The Carnegie Institution researchers did not factor rising global temperatures into their calculations, however, meaning drought conditions are likely to be even worse than they projected. That does not bode well for future fire seasons being tamer than 2015.
The fire season in the Amazon usually ends when the wet season begins in October. But while climate change can certainly exacerbate drought conditions, leading to more frequent wildfires, this year’s ferocious fire season might also have been heavily influenced by the El Niño event developing in the Pacific Ocean — which provides even more cause for concern about the 2016 fire season.
Previous research by scientists with NASA and the University of California, Irvine has shown that sea surface temperatures in the tropical Atlantic and tropical Pacific oceans about three to six months before the start of the fire season — which runs from May to January, usually peaking in September — strongly correlate to occurrence of forest fires.
Warmer ocean temperatures at the end of the Amazon’s wet season lead to reductions in rainfall and soil moisture at the beginning of the dry season, contributing to drought conditions.
The western Amazon is impacted more by sea surface temperatures in the Atlantic, but the eastern Amazon’s fire severity risk correlates to sea surface temperatures in the Pacific. The NASA and UC researchers therefore predict a distinct east-west divide when it comes to fire risks in the Amazon Basin as El Niño heats up the Pacific.
The forests of the western Amazon would experience average or below-average fire risk in the dry season, the team said, while the eastern Amazon would see above-average risk thanks to El Niño and rising Pacific sea surface temperatures.
“As we’re building towards a moderate to strong El Niño, that places even more fire risk across portions of the central and eastern Amazon that are more sensitive to El Niño than to changes in the Atlantic,” said Doug Morton of NASA’s Goddard Space Flight Center.
If the Pacific El Niño continues to strengthen, Morton and team expect fire risk to increase in the central Amazon, as well, and they may even be prompted to issue a fire forecast for the northern Amazon, which includes the state of Amazonas, for the first time.

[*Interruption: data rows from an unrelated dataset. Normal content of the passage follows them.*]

-- ==== Sys2Proof/Machine/Relational.lean ====
section
/-! DEFINITION. Relational test instructions (45_relational.md). -/

namespace Sys2Proof.Machine

open Sys2Proof

/-! ### The condition and its actions -/

/-- The compare condition field selects the relation (R432): its bits are U, L, E, G, high to low. -/
def ccfSelects (ccf : BitVec 4) (r : Rel) : Bool :=
  match r with
  | .unordered => ccf.getMsbD 0
  | .less => ccf.getMsbD 1
  | .equal => ccf.getMsbD 2
  | .greater => ccf.getMsbD 3

/-- The branch target of an appendage: pc plus the 12-bit signed offset (R431). -/
def State.appTarget (s : State) (a : App) : Addr := s.pc + a.act.signExtend 32

/-- The branch form's action (R433). -/
def branchAction (i : Instr) (a : App) (taken : Bool) (s : State) : Res :=
  if taken then .next (s.setPc (s.appTarget a)) else advance i s

/-- Appendage bit 4 tells the generate-exception form from the set-register form (R431). -/
def generates (a : App) : Bool := a.act.getMsbD 0

/-- The set-register and generate-exception forms' action (R433, R726). -/
def testAction (i : Instr) (x : Reg) (a : App) (held : Bool) (s : State) : Res :=
  if generates a then
    if held then raise i { code := .software, src2 := (a.act.setWidth 8).setWidth 64 } s else advance i s
  else finishReg i x (if held then 1 else 0) s

/-! ### Integer compares -/

/-- Signed or unsigned comparison of two words (R434). -/
def intRel (e : Ext) (p q : Word) : Rel :=
  match e with
  | .sign => relInt p.toInt q.toInt
  | .zero => relInt p.toNat q.toNat

/-- CMP.BR and CMPU.BR (R434 to R436). -/
def compareBranch (i : Instr) (e : Ext) (n : Nat) (o : GOp) (a : App) (s : State) : Res :=
  withLast i e n o s fun q => branchAction i a (ccfSelects a.ccf (intRel e (s.reg o.a) q)) s

/-- CMP and CMPU (R434, R437, R438). -/
def compareTest (i : Instr) (e : Ext) (n : Nat) (o : GOp) (a : App) (s : State) : Res :=
  withLast i e n o s fun q => testAction i o.x a (ccfSelects a.ccf (intRel e (s.reg o.a) q)) s

/-! ### Floating-point compares (R440) -/

/-- The procedure of R440 after the compare; `act` is the appendage's action given the test's result. An undefined
operand makes the result and the five occurred bits any value (U1). -/
def floatCompare (i : Instr) (c : FCmp) (a : App) (act : Bool → State → Res) (s : State) : Res :=
  match c with
  | .undefined => act (s.anyBool .sign) s.anyFpBits
  | .rel r => act (ccfSelects a.ccf r) s
  | .invalid =>
    if s.excEnabled .fpInvalid then raise i { code := .fpInvalid } s
    else if ccfSelects a.ccf .unordered then act true (s.setOccurred .fpInvalid)
    else advance i (s.setOccurred .fpInvalid)

/-- FCMP.BR and FCMPX.BR (R441, R442). -/
def floatBranch (i : Instr) (excepted : Bool) (f : Fmt) (o : GOp) (a : App) (s : State) : Res :=
  withLast i .zero f.bytes o s fun q =>
    floatCompare i (fcompare excepted f (wordDatum f (s.reg o.a)) (wordDatum f q)) a (branchAction i a) s

/-- FCMP and FCMPX (R445, R446). -/
def floatTest (i : Instr) (excepted : Bool) (f : Fmt) (o : GOp) (a : App) (s : State) : Res :=
  withLast i .zero f.bytes o s fun q =>
    floatCompare i (fcompare excepted f (wordDatum f (s.reg o.a)) (wordDatum f q)) a (testAction i o.x a) s

/-- The extended compares, on the pairs Ry and Rz (R443, R444, R447, R448). -/
def floatPairCompare (i : Instr) (excepted : Bool) (y z : Reg) (a : App) (act : Bool → State → Res)
    (s : State) : Res :=
  if pairSource y && pairSource z then
    floatCompare i (fcompare excepted .extended (s.pair y) (s.pair z)) a act s
  else illegal i s

/-! ### String compares (R450 to R452) -/

/-- The relation of the `n` bytes from `a` up to those that `other` gives, the first difference deciding; none
is an access violation. Bytes after the first difference are not read (R450, D38). -/
def stringRel (s : State) (other : Nat → Option Byte) (a : Addr) (k : Nat) : Nat → Option Rel
  | 0 => some .equal
  | n + 1 =>
    if s.allowed .read a then
      match other k with
      | none => none
      | some b =>
        if s.byteAt a = b then stringRel s other (a + 1) (k + 1) n
        else some (relInt (s.byteAt a).toNat b.toNat)
    else none

/-- The bytes of a second string (R450). -/
def State.stringByte (s : State) (a : Addr) (k : Nat) : Option Byte :=
  if s.allowed .read (a + BitVec.ofNat 32 k) then some (s.byteAt (a + BitVec.ofNat 32 k)) else none

/-- The bytes of a word over and over (R451). -/
def constByte (w : Word) (k : Nat) : Option Byte := some ((wordBytes w).getD (k % 8) 0)

/-- The relation CMPB.BR and CMPB.TEST test; a length of zero or less compares equal (R450, D38). -/
def State.stringsRel (s : State) (x y z : Reg) : Option Rel :=
  stringRel s (s.stringByte (lo32 (s.reg y))) (lo32 (s.reg x)) 0 (s.reg z).toInt.toNat

/-- The relation CMPB.BR.CONST tests (R451). -/
def State.constRel (s : State) (x y z : Reg) : Option Rel :=
  stringRel s (constByte (s.reg y)) (lo32 (s.reg x)) 0 (s.reg z).toInt.toNat

/-- The value CMPB.TEST places for a relation (R452). -/
def relWord (r : Rel) : Word :=
  match r with
  | .less => -1
  | .equal => 0
  | .greater => 1
  | .unordered => 0

/-! ### The instructions -/

/-- CMP.BR.8 (R435). -/
def execCmpBr8 (o : GOp) (a : App) (s : State) : Res :=
  compareBranch (.cmpBr8 o a) .sign 1 o a s

/-- CMP.BR.16 (R435). -/
def execCmpBr16 (o : GOp) (a : App) (s : State) : Res :=
  compareBranch (.cmpBr16 o a) .sign 2 o a s

/-- CMP.BR.32 (R435). -/
def execCmpBr32 (o : GOp) (a : App) (s : State) : Res :=
  compareBranch (.cmpBr32 o a) .sign 4 o a s

/-- CMP.BR.64 (R435). -/
def execCmpBr64 (o : GOp) (a : App) (s : State) : Res :=
  compareBranch (.cmpBr64 o a) .sign 8 o a s

/-- CMPU.BR.8 (R436). -/
def execCmpuBr8 (o : GOp) (a : App) (s : State) : Res :=
  compareBranch (.cmpuBr8 o a) .zero 1 o a s

/-- CMPU.BR.16 (R436). -/
def execCmpuBr16 (o : GOp) (a : App) (s : State) : Res :=
  compareBranch (.cmpuBr16 o a) .zero 2 o a s

/-- CMPU.BR.32 (R436). -/
def execCmpuBr32 (o : GOp) (a : App) (s : State) : Res :=
  compareBranch (.cmpuBr32 o a) .zero 4 o a s

/-- CMPU.BR.64 (R436). -/
def execCmpuBr64 (o : GOp) (a : App) (s : State) : Res :=
  compareBranch (.cmpuBr64 o a) .zero 8 o a s

/-- CMP.8 (R437). -/
def execCmp8 (o : GOp) (a : App) (s : State) : Res :=
  compareTest (.cmp8 o a) .sign 1 o a s

/-- CMP.16 (R437). -/
def execCmp16 (o : GOp) (a : App) (s : State) : Res :=
  compareTest (.cmp16 o a) .sign 2 o a s

/-- CMP.32 (R437). -/
def execCmp32 (o : GOp) (a : App) (s : State) : Res :=
  compareTest (.cmp32 o a) .sign 4 o a s

/-- CMP.64 (R437). -/
def execCmp64 (o : GOp) (a : App) (s : State) : Res :=
  compareTest (.cmp64 o a) .sign 8 o a s

/-- CMPU.8 (R438). -/
def execCmpu8 (o : GOp) (a : App) (s : State) : Res :=
  compareTest (.cmpu8 o a) .zero 1 o a s

/-- CMPU.16 (R438). -/
def execCmpu16 (o : GOp) (a : App) (s : State) : Res :=
  compareTest (.cmpu16 o a) .zero 2 o a s

/-- CMPU.32 (R438). -/
def execCmpu32 (o : GOp) (a : App) (s : State) : Res :=
  compareTest (.cmpu32 o a) .zero 4 o a s

/-- CMPU.64 (R438). -/
def execCmpu64 (o : GOp) (a : App) (s : State) : Res :=
  compareTest (.cmpu64 o a) .zero 8 o a s

/-- FCMP.BR.32 (R441). -/
def execFcmpBr32 (o : GOp) (a : App) (s : State) : Res :=
  floatBranch (.fcmpBr32 o a) false .single o a s

/-- FCMP.BR.64 (R441). -/
def execFcmpBr64 (o : GOp) (a : App) (s : State) : Res :=
  floatBranch (.fcmpBr64 o a) false .double o a s

/-- FCMPX.BR.32 (R442). -/
def execFcmpxBr32 (o : GOp) (a : App) (s : State) : Res :=
  floatBranch (.fcmpxBr32 o a) true .single o a s

/-- FCMPX.BR.64 (R442). -/
def execFcmpxBr64 (o : GOp) (a : App) (s : State) : Res :=
  floatBranch (.fcmpxBr64 o a) true .double o a s

/-- FCMP.32 (R445). -/
def execFcmp32 (o : GOp) (a : App) (s : State) : Res :=
  floatTest (.fcmp32 o a) false .single o a s

/-- FCMP.64 (R445). -/
def execFcmp64 (o : GOp) (a : App) (s : State) : Res :=
  floatTest (.fcmp64 o a) false .double o a s

/-- FCMPX.32 (R446). -/
def execFcmpx32 (o : GOp) (a : App) (s : State) : Res :=
  floatTest (.fcmpx32 o a) true .single o a s

/-- FCMPX.64 (R446). -/
def execFcmpx64 (o : GOp) (a : App) (s : State) : Res :=
  floatTest (.fcmpx64 o a) true .double o a s

/-- FCMP.BR.80 (R443). -/
def execFcmpBr80 (x y z : Reg) (a : App) (s : State) : Res :=
  floatPairCompare (.fcmpBr80 x y z a) false y z a (branchAction (.fcmpBr80 x y z a) a) s

/-- FCMPX.BR.80 (R444). -/
def execFcmpxBr80 (x y z : Reg) (a : App) (s : State) : Res :=
  floatPairCompare (.fcmpxBr80 x y z a) true y z a (branchAction (.fcmpxBr80 x y z a) a) s

/-- FCMP.80 (R447). -/
def execFcmp80 (x y z : Reg) (a : App) (s : State) : Res :=
  floatPairCompare (.fcmp80 x y z a) false y z a (testAction (.fcmp80 x y z a) x a) s

/-- FCMPX.80 (R448). -/
def execFcmpx80 (x y z : Reg) (a : App) (s : State) : Res :=
  floatPairCompare (.fcmpx80 x y z a) true y z a (testAction (.fcmpx80 x y z a) x a) s

/-- CMPB.BR (R450); Rx, Ry and Rz hold any value afterwards (U14). -/
def execCmpbBr (x y z : Reg) (a : App) (s : State) : Res :=
  match s.stringsRel x y z with
  | none => accessViolation (.cmpbBr x y z a) s
  | some r => branchAction (.cmpbBr x y z a) a (ccfSelects a.ccf r)
      (((s.setReg x (s.anyWord .regX)).setReg y (s.anyWord .regY)).setReg z (s.anyWord .regZ))

/-- CMPB.BR.CONST (R451); Rx and Rz hold any value afterwards (U14), Ry is preserved. -/
def execCmpbBrConst (x y z : Reg) (a : App) (s : State) : Res :=
  match s.constRel x y z with
  | none => accessViolation (.cmpbBrConst x y z a) s
  | some r => branchAction (.cmpbBrConst x y z a) a (ccfSelects a.ccf r)
      ((s.setReg x (s.anyWord .regX)).setReg z (s.anyWord .regZ))

/-- CMPB.TEST (R452); Ry and Rz hold any value afterwards (U14), Rx the result. DESIGN CHOICE (unsafe;
notes/assumptions/24.md): the result is written last, so it stands where Rx is Ry or Rz. -/
def execCmpbTest (x y z : Reg) (s : State) : Res :=
  match s.stringsRel x y z with
  | none => accessViolation (.cmpbTest x y z) s
  | some r => finishReg (.cmpbTest x y z) x (relWord r)
      ((s.setReg y (s.anyWord .regY)).setReg z (s.anyWord .regZ))

end Sys2Proof.Machine
end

The fire season in the northern Amazon is different, Morton said, because peak fire activity usually occurs in February or March, so sea surface temperatures three months earlier, in October and November, have the most influence on fire risk.
In other words, as the Pacific waters heat up, the forests of Amazonas could see thousands of fires again next year. “If the El Niño continues to strengthen, that’s a region that we will be watching,” Morton said.